The null hypothesis asserts that the coefficient (β1) for `priceeach` in the regression equation is equal to zero, which means that there is no significant relationship between the price of each item and sales.

**Alternative Hypothesis (H1):** There is a significant effect between the price of each item (priceeach) and total sales (sales).

H1: β1 ≠ 0

The alternative hypothesis claims that the coefficient (β1) for `priceeach` in the regression equation is not equal to zero, indicating that there is a significant effect of the price of each item on sales. This is typically what you are trying to establish in your analysis.

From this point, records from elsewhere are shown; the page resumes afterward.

/-- Shift of a lane by VB modulo the lane width; VSHR is arithmetic for TY 1. -/
def shiftLane (w ty : Nat) (left : Bool) (a b : Nat) : Nat :=
  let k := b % w
  if left then (a <<< k) % 2 ^ w
  else if ty = 1 then unsgn w (sgn w a / (2 ^ k : Nat)) else a >>> k

/-- The source lane of a permute; a lane number that the lane width does not have gives a free value (DESIGN CHOICE, log 13). -/
def permLane (w n : Nat) (v : BitVec 4096) (i : Nat) (fw : Nat → BitVec 64) : Nat := if i < n then lane w v i else (fw i).toNat % 2 ^ w

/-! ### Reductions (R101) -/

/-- One level of the sum tree over lanes that take part. -/
def treeLevel (add : Nat → Nat → Nat) (h : Nat) (l : List (Option Nat)) : List (Option Nat) :=
  (List.range h).map (fun j =>
    match (l.getD j none), (l.getD (j + h) none) with
    | some a, some b => some (add a b)
    | some a, none => some a
    | none, b => b)

/-- Sum by the fixed tree of 8 levels. -/
def treeSum (add : Nat → Nat → Nat) (l : List (Option Nat)) : Option Nat :=
  ([128, 64, 32, 16, 8, 4, 2, 1].foldl (fun l h => treeLevel add h l) l).headD none

/-- A floating result: a NaN is the canonical one (R99). -/
def canonNaN (w ty x : Nat) : Nat := if ty = 0 ∧ isNaNV (laneVal w x) then laneNaN w else x

/-- VRED; with no active lane, and for an index over a NaN, the spec states no value: free (DESIGN CHOICE, log 13). -/
def vred (T : Tile) (f : RodForm) (fr : Nat → Bool) (fw : Nat → BitVec 64) : Tile :=
  let w := laneBits f
  let ty := f.ty.toNat
  let a := T.vr f.va.toNat
  let l : List (Option Nat) := (List.range 256).map (fun j => if j < laneCount f ∧ active T f j then some (lane w a j) else none)
  let on := (l.zip (List.range 256)).filterMap (fun (x, j) => x.map (fun x => (x, j)))
  let free := (fw 0).toNat % 2 ^ w
  let big := f.fn = 1 ∨ f.fn = 3
  let less (x y : Nat) : Bool := if ty = 0 then (laneVal w x).lt (laneVal w y) else decide (laneInt w ty x < laneInt w ty y)
  let r : Nat :=
    match f.fn.toNat with
    | 0 => (treeSum (fun x y => if ty = 0 then laneOf w ((laneVal w x).add (laneVal w y)) else (x + y) % 2 ^ w) l).elim free (canonNaN w ty)
    | 1 | 2 =>
      (match on with
       | [] => free
       | (x, _) :: r => r.foldl (fun m (y, j) =>
          if ty = 0 then laneMax w big (fr j) m y else if less m y = big then y else m) (canonNaN w ty x))
    | _ =>
      (match on with
       | [] => free
       | x :: r =>
          if ty = 0 ∧ on.any (fun e => isNaNV (laneVal w e.1)) then free
          else (r.foldl (fun m y => if (if big then less m.1 y.1 else less y.1 m.1) then y else m) x).2 % 2 ^ w)
  T.setV f.vd.toNat (packLanes w [r])

/-! ### Predicates, conversions, broadcast -/

def pset (T : Tile) (f : RodForm) (x : BitVec 64) : Tile :=
  let a := T.prd (f.va.toNat % 8)
  let b := T.prd (f.vb.toNat % 8)
  let v : BitVec 256 :=
    match f.fn.toNat with
    | 0 => ~~~(0 : BitVec 256)
    | 1 => 0
    | 2 => a &&& b
    | 3 => a ||| b
    | 4 => ~~~a
    | _ => BitVec.ofNat 256 (2 ^ Nat.min x.toNat (laneCount f) - 1)
  T.setP (f.vd.toNat % 8) v

def vcvt (T : Tile) (f : RodForm) : Tile :=
  let a := T.vr f.va.toNat
  if f.fn = 0 then mapLanes T f 32 128 (fun j => laneOf 32 (laneVal 16 (lane 16 a j)))
  else mapLanes T f 16 256 (fun j => if j < 128 then laneOf 16 (laneVal 32 (lane 32 a j)) else 0)
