/-- Tokens of a prefill item (DEDUCED, log 59). -/
def chunkOfEntry (s : State) (d : Nat) (e : Entry) : Nat :=
  match tget none s.serve.classes (d * 64 + e.cls) with
  | some c => Nat.min c.chunk (e.prompt - e.pos)
  | none => e.prompt - e.pos
/-- The cost of an entry's next item. -/
def itemCost (s : State) (d : Nat) (e : Entry) (decode : Bool) : Nat :=
  if decode then 256 else chunkOfEntry s d e * fld (rget s (rosBkt e.tenant 8)) 0 16

/-! ### Forming a batch (R310) -/

/-- PRIO highest first, then DEADLINE, then T_ADMIT, then index (DEDUCED, log 59). -/
def offeredBefore (a b : Nat × Entry) : Bool :=
  if a.2.prio ≠ b.2.prio then decide (a.2.prio > b.2.prio)
  else if a.2.deadline ≠ b.2.deadline then decide (a.2.deadline < b.2.deadline)
  else if a.2.tAdmit ≠ b.2.tAdmit then decide (a.2.tAdmit < b.2.tAdmit)
  else decide (a.1 < b.1)

/-- The item of an entry that runs. -/
def itemOf (s : State) (d i : Nat) (e : Entry) : BatchItem :=
  let dec := decide (e.state = .decode)
  let n := if dec then 1 else chunkOfEntry s d e
  { entry := i, ident := e.ident i, decode := dec, last := !dec && decide (e.pos + n ≥ e.prompt), pos := e.pos, ntok := n,
    remain := e.maxNew - e.emitted, cost := itemCost s d e dec }

/-- One offered entry: it runs, with its cost reserved, while LEVEL is above 0; otherwise it is held. -/
def offer (d : Nat) (a : State × List BatchItem) (x : Nat × Entry) : State × List BatchItem :=
  let (s, l) := a
  let t := x.2.tenant
  if level s t > 0 then
    let e := x.2.unhold
    let it := itemOf s d x.1 e
    (setEntry (setLevel s t (level s t - it.cost)) x.1 e, l ++ [it])
  else (setEntry s x.1 (x.2.hold 2), l)

/-- An ADMITTED entry is offered a prefill slot of its class: the budget admits it, or it stays in its place (DEDUCED, log 59). -/
def offerNew (d slots : Nat) (a : State × List BatchItem) (x : Nat × Entry) : State × List BatchItem :=
  let (s, l) := a
  let inPrefill := ((dieEntries s d).filter (fun e => decide (e.2.cls = x.2.cls ∧ e.2.state = .prefill))).length
  if inPrefill < slots ∧ level s x.2.tenant > 0 then
    let e := { x.2 with state := .prefill }
    let it := itemOf s d x.1 e
    (setEntry (setLevel s x.2.tenant (level s x.2.tenant - it.cost)) x.1 e, l ++ [it])
  else (s, l)

def oldestFirst (a b : Nat × Entry) : Bool := if a.2.tAdmit ≠ b.2.tAdmit then decide (a.2.tAdmit < b.2.tAdmit) else decide (a.1 < b.1)

/-- The entries that run at a boundary and the items they give, in index order. -/
def chooseBatch (s : State) (d : Nat) : State × List BatchItem :=
  let s := refillAll s
  let off := (dieEntries s d).filter (fun e => decide (e.2.state = .prefill ∨ e.2.state = .decode) || (decide (e.2.state = .held) && decide (e.2.why = 2)))
  let a := (sortBy offeredBefore off).foldl (offer d) (s, [])
  let a := (List.range 64).foldl (fun a c =>
    match tget none s.serve.classes (d * 64 + c) with
    | some k => (sortBy oldestFirst ((dieEntries a.1 d).filter (fun e => decide (e.2.cls = c ∧ e.2.state = .admitted)))).foldl (offerNew d k.pfSlots) a
    | none => a) a
  (a.1, sortBy (fun x y => decide (x.entry < y.entry)) a.2)

/-- A batch item in memory, 32 bytes. -/
def itemBytes (s : State) (it : BatchItem) : List Byte :=
  let e := entry s it.entry
  leBytes 8 (it.ident + it.decode.toNat * 2 ^ 32 + it.last.toNat * 2 ^ 33 + e.tenant * 2 ^ 34 + (e.aslot.getD 0) * 2 ^ 43 +
      e.aslot.isSome.toNat * 2 ^ 53 + (e.steer.getD 0) * 2 ^ 54 + e.steer.isSome.toNat * 2 ^ 63) ++
    leBytes 8 (it.pos + it.ntok * 2 ^ 32) ++ leBytes 8 (e.plist + e.npages * 2 ^ 48) ++ leBytes 8 (it.remain + e.aver.toNat * 2 ^ 32)

/-- The batch of the die's step is formed, written and announced; with no item nothing is written (R309; DEDUCED, log 58; DEDUCED, log 59). -/
def formBatch (s : State) (d : Nat) : State :=
  let (s, l0) := chooseBatch s d
  let l := l0.take (batchMax s d)
  let x := dieServe s d
  if l.isEmpty then setDie s d { x with batch := [] }
  else
    let k := x.step.toNat
    let bytes := leBytes 8 (k + l.length * 2 ^ 32) ++ leBytes 8 s.now.toNat ++ leBytes 16 0 ++ l.flatMap (itemBytes s)
    bellAdd (landAt (setDie s d { x with batch := l, formed := s.now, late := false }) (batchAddr s d k) bytes) (readyBell s d) 1

/-- With no batch out, a serving die checks again for entries that can run (DEDUCED, log 58). -/
def tryBatch (s : State) (d : Nat) : State :=
  if serving s d && (dieServe s d).batch.isEmpty && !dieDead s d && !learning s d then formBatch s d else s

/-! ### Records (R315 to R318) -/

/-- A digest item before it is laid out. -/
structure DigItem where
  ident : Nat
  token : Nat := 0xFFFFFFFF
  logp : Nat := 0
  pos : Nat
  state : EState
  sitout : Bool := false
  final : Bool := false
  charge : Nat := 0
  deriving DecidableEq, Repr

def DigItem.bytes (x : DigItem) (epoch : BitVec 32) : List Byte :=
  leBytes 8 (x.ident + x.token * 2 ^ 32) ++ leBytes 8 (x.logp + epoch.toNat * 2 ^ 32) ++
    leBytes 8 (x.pos % 2 ^ 32 + x.state.code * 2 ^ 32 + x.sitout.toNat * 2 ^ 35 + x.final.toNat * 2 ^ 36) ++ leBytes 8 (x.charge % 2 ^ 32)

/-- A tenant's digest ring has room for `n` units. -/
def digestRoom (s : State) (t n : Nat) : Bool :=
  let used := (fld (rget s (dring t 16)) 0 25 + 2 ^ 25 - fld (rget s (dring t 24)) 0 25) % 2 ^ 25
  decide (used + n ≤ 2 ^ fld (rget s (dring t 8)) 0 5)

/-- One digest record of a tenant, written whole before the producer index moves past it (DEDUCED, log 60). -/
def putDigest (s : State) (t d step : Nat) (outside : Bool) (epoch : BitVec 32) (time : BitVec 64) (l : List DigItem) : State :=
  let size := 2 ^ fld (rget s (dring t 8)) 0 5
  let base := fld (rget s (dring t 0)) 12 52 * 4096
  let prod := fld (rget s (dring t 16)) 0 25
  let phase := decide ((prod / size) % 2 = 0)
  let bytes := leBytes 8 (step % 2 ^ 32 + d * 2 ^ 32 + phase.toNat * 2 ^ 35 + outside.toNat * 2 ^ 36 + l.length * 2 ^ 48) ++
    leBytes 8 (epoch.toNat + t * 2 ^ 32) ++ leBytes 8 time.toNat ++ leBytes 8 (unsgn 48 (level s t)) ++ leBytes 32 0 ++
    l.flatMap (fun x => x.bytes epoch)
  let units := bytes.length / 32
  let h := (List.range units).foldl (fun h u => hostPut h (base + 32 * ((prod + u) % size)) ((bytes.drop (32 * u)).take 32)) s.host
  let s := rset { s with host := h } (dring t 16) (BitVec.ofNat 64 ((prod + units) % 2 ^ 25))
  let s := setTenant s t { tenant s t with full := false }
  if flag (rget s (dring t 8)) 5 then ctxSignal s t 2 2 else s

/-- EVT_DIGEST_FULL once for each run of full steps (DEDUCED, log 60). -/
def digestFull (s : State) (t : Nat) : State :=
  if (tenant s t).full then s else raiseJob (setTenant s t { tenant s t with full := true }) t 0x0051 t 0

/-- Word `k` of the control block of a compatibility ring. -/
def ringWord (s : State) (a k : Nat) : Nat := leNat (hostBytes s.host (a + 8 * k) 8)
/-- Free entries of a compatibility ring (DEDUCED, log 60). -/
def ringRoom (s : State) (e : Entry) : Nat := 2 ^ nfld (ringWord s e.cring 2) 0 4 - (ringWord s e.cring 0 + 2 ^ 64 - ringWord s e.cring 1) % 2 ^ 64

/-- END of a final state. -/
def endCode : EState → Nat
  | .expired => 1
  | .evicted => 2
  | _ => 0

/-- Items of one entry go to its compatibility ring, whole before the producer index moves past them (DEDUCED, log 60). -/
def putRing (s : State) (e : Entry) (l : List DigItem) : State :=
  let p := ringWord s e.cring 0
  let n := 2 ^ nfld (ringWord s e.cring 2) 0 4
  let h := (l.zip (List.range l.length)).foldl (fun h (x, k) =>
    hostPut h (e.cring + 64 + 16 * ((p + k) % n))
      (leBytes 8 (x.token + x.logp * 2 ^ 32) ++ leBytes 8 (x.pos % 2 ^ 32 + x.final.toNat * 2 ^ 32 + (if x.final then endCode x.state * 2 ^ 33 else 0)))) s.host
  { s with host := hostPut h e.cring (leBytes 8 ((p + l.length) % 2 ^ 64)) }

/-- The item that reports a final state without a token. -/
def finalItem (i : Nat) (e : Entry) : DigItem := { ident := e.ident i, pos := e.pos, state := e.state, final := true }

/-- Final entries that still owe their ring an entry write it where there is room. -/
def ringFinals (s : State) (d : Nat) : State :=
  (dieEntries s d).foldl (fun s (i, e) =>
    if e.final && !e.ring && decide (ringRoom s e ≥ 1) then setEntry (putRing s e [finalItem i e]) i { e with ring := true } else s) s

/-- Entries of a tenant on a die whose final state the digest has not reported. -/
def owedFinals (s : State) (d t : Nat) : List (Nat × Entry) := (dieEntries s d).filter (fun e => e.2.final && !e.2.dig && decide (e.2.tenant = t))
/-- The digest has reported them. -/
def setReported (s : State) (l : List (Nat × Entry)) : State := l.foldl (fun s x => setEntry s x.1 { entry s x.1 with dig := true }) s

/-- The epoch of a tenant's job. -/
def tenantEpoch (s : State) (t : Nat) : BitVec 32 := match jobOf s t with | some j => j.epoch | none => 0

/-- The die's last step: none before step 0, where the number is free. -/
def lastStep (s : State) (d : Nat) : Nat :=
  let x := dieServe s d
  if !x.batch.isEmpty then x.step.toNat else if x.step = 0 then (Config.freeWord s.free).toNat % 2 ^ 32 else (x.step - 1).toNat

/-- Tenants with final states to report. -/
def owing (s : State) (d : Nat) : List Nat := (((dieEntries s d).filter (fun e => e.2.final && !e.2.dig)).map (·.2.tenant)) ++ (dieServe s d).ended
/-- The record of a tenant's final states is written. -/
def recorded (s : State) (d t : Nat) : State := setDie s d { dieServe s d with ended := (dieServe s d).ended.filter (· ≠ t) }

/-- Out-of-step records of a die: one for each tenant with final states to report, where its ring has room (R304, R317; DEDUCED, log 60). -/
def outRecords (s : State) (d : Nat) : State :=
  let ts := (owing s d).eraseDups
  let s := ts.foldl (fun s t =>
    let l := owedFinals s d t
    if digestRoom s t (2 + l.length) then
      setReported (recorded (putDigest s t d (lastStep s d) true (tenantEpoch s t) s.now (l.map (fun x => finalItem x.1 x.2))) d t) l
    else digestFull s t) s
  freeReported (ringFinals s.fresh d) d

/-- Entries outside the batch whose deadline has passed; in the learning layout those of the batch too, which does not go on (R304;
DEDUCED, log 58). -/
def expireIdle (s : State) (d : Nat) : State :=
  let b := if learning s d then [] else (dieServe s d).batch.map (·.entry)
  (dieEntries s d).foldl (fun s (i, e) => if e.open_ && !b.contains i && decide (s.now.toNat > e.deadline) then finish s i (if e.evict then .evicted else .expired) else s) s

/-! ### A step boundary (R306, R308, R311, R313) -/

/-- A result item as read: whether its fields are in order, and what it says. -/
structure Result where
  ok : Bool
  npages : Nat
  sitout : Bool
  eos : Bool
  epoch : BitVec 32
  toks : List (Nat × Nat)
  deriving DecidableEq, Repr

def readResult (s : State) (d step k : Nat) (it : BatchItem) : Result :=
  let b := vbytes (mapCtx s) (viewOut s) (resultAddr s d step + 80 * k) 80
  let n := wfld b 1 16 4
  { ok := decide (wfld b 0 0 64 = it.ident) && decide (n ≤ it.remain ∧ n ≤ 8) && decide (wfld b 1 22 10 = 0),
    npages := wfld b 1 0 16, sitout := wfld b 1 20 1 = 1, eos := wfld b 1 21 1 = 1, epoch := BitVec.ofNat 32 (wfld b 1 32 32),
    toks := (List.range n).map (fun i => (wfld b (2 + i) 0 32, wfld b (2 + i) 32 32)) }

/-- What a boundary does with one batch item. -/
structure Outcome where
  it : BatchItem
  r : Result
  sit : Bool
  deriving DecidableEq, Repr

/-- The deadline of an item's entry has passed, and no eviction comes first. -/
def expires (s : State) (it : BatchItem) : Bool := !(entry s it.entry).evict && decide (s.now.toNat > (entry s it.entry).deadline)

/-- Tokens that an item emits. -/
def emitted (s : State) (o : Outcome) : List (Nat × Nat) := if o.sit || expires s o.it then [] else o.r.toks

#### The simple linear regression model for predicting sales is given by the equation:

$\text{sales} = b_0 + b_1 \text{priceeach} $

Where:
- \$\text{sales}\$ represents the predicted or estimated value of the sales.
- \$b_0\$ is the y-intercept, which is the estimated value of $\text{sales}$ when $\text{priceeach}\$ is 0.
- \$b_1\$ is the slope coefficient, which represents how sales change with a one-unit change in \$\text{priceeach}\$.
- \$\text{priceeach}\$ is the independent variable or predictor variable representing the price for each unit.

#### The formula to calculate the slope coefficient $b_1$ in simple linear regression is as follows:
### $b_1 = \frac{\sum_{i=1}^{n} (x_i - \bar{x})(y_i - \bar{y})}{\sum_{i=1}^{n}(x_i - \bar{x})^2}$
***
#### The formula for calculating the y-intercept $b_0$ in simple linear regression is as follows:
### $b_0 = \bar{y} - b_1\bar{x}$

## Summary Statistics for priceeach(sum, mean)

In [10]:
import numpy as np
import json
import pandas as pd
from sales_data_extractor import DatabaseConnector

def calculate_summary_stats(data):
    summary_stats = {
        "Mean": round(np.mean(data)),
        "Sum": np.sum(data),
    }
    return summary_stats

if __name__ == "__main__":

    db_connector = DatabaseConnector('config.json')

    user_query = str(input("Enter the query you would like to run: "))

    
    query_results = db_connector.execute_query(user_query)

    
    results, column_names = query_results

    
    df = pd.DataFrame(results, columns=column_names)

    # Calculate summary statistics for a specific column
    column_to_analyze = 'priceeach'
    if column_to_analyze in df.columns:
        data_to_analyze = df[column_to_analyze]
        summary_stats = calculate_summary_stats(data_to_analyze)
        print(f"Summary Statistics for {column_to_analyze}:")
        for stat, value in summary_stats.items():
            print(f"{stat}: {value}")
    else:
        print(f"Column '{column_to_analyze}' not found in the DataFrame.")

    db_connector.close_connection()


Enter the query you would like to run:  SELECT * FROM sales


Summary Statistics for priceeach:
Mean: 94
Sum: 18663.55


## Summary Statistics for sales(sum, mean)

In [11]:
import numpy as np
import json
import pandas as pd
from sales_data_extractor import DatabaseConnector

def calculate_summary_stats(data):
    summary_stats = {
        "Mean": round(np.mean(data)),
        "Sum": np.sum(data),
    }
    return summary_stats

if __name__ == "__main__":

    db_connector = DatabaseConnector('config.json')

    user_query = str(input("Enter the query you would like to run: "))

    
    query_results = db_connector.execute_query(user_query)

    
    results, column_names = query_results

    
    df = pd.DataFrame(results, columns=column_names)

    # Calculate summary statistics for a specific column
    column_to_analyze = 'sales'
    if column_to_analyze in df.columns:
        data_to_analyze = df[column_to_analyze]
        summary_stats = calculate_summary_stats(data_to_analyze)
        print(f"Summary Statistics for {column_to_analyze}:")
        for stat, value in summary_stats.items():
            print(f"{stat}: {value}")
    else:
        print(f"Column '{column_to_analyze}' not found in the DataFrame.")

    db_connector.close_connection()


Enter the query you would like to run:  SELECT * FROM sales


Summary Statistics for sales:
Mean: 4623
Sum: 915408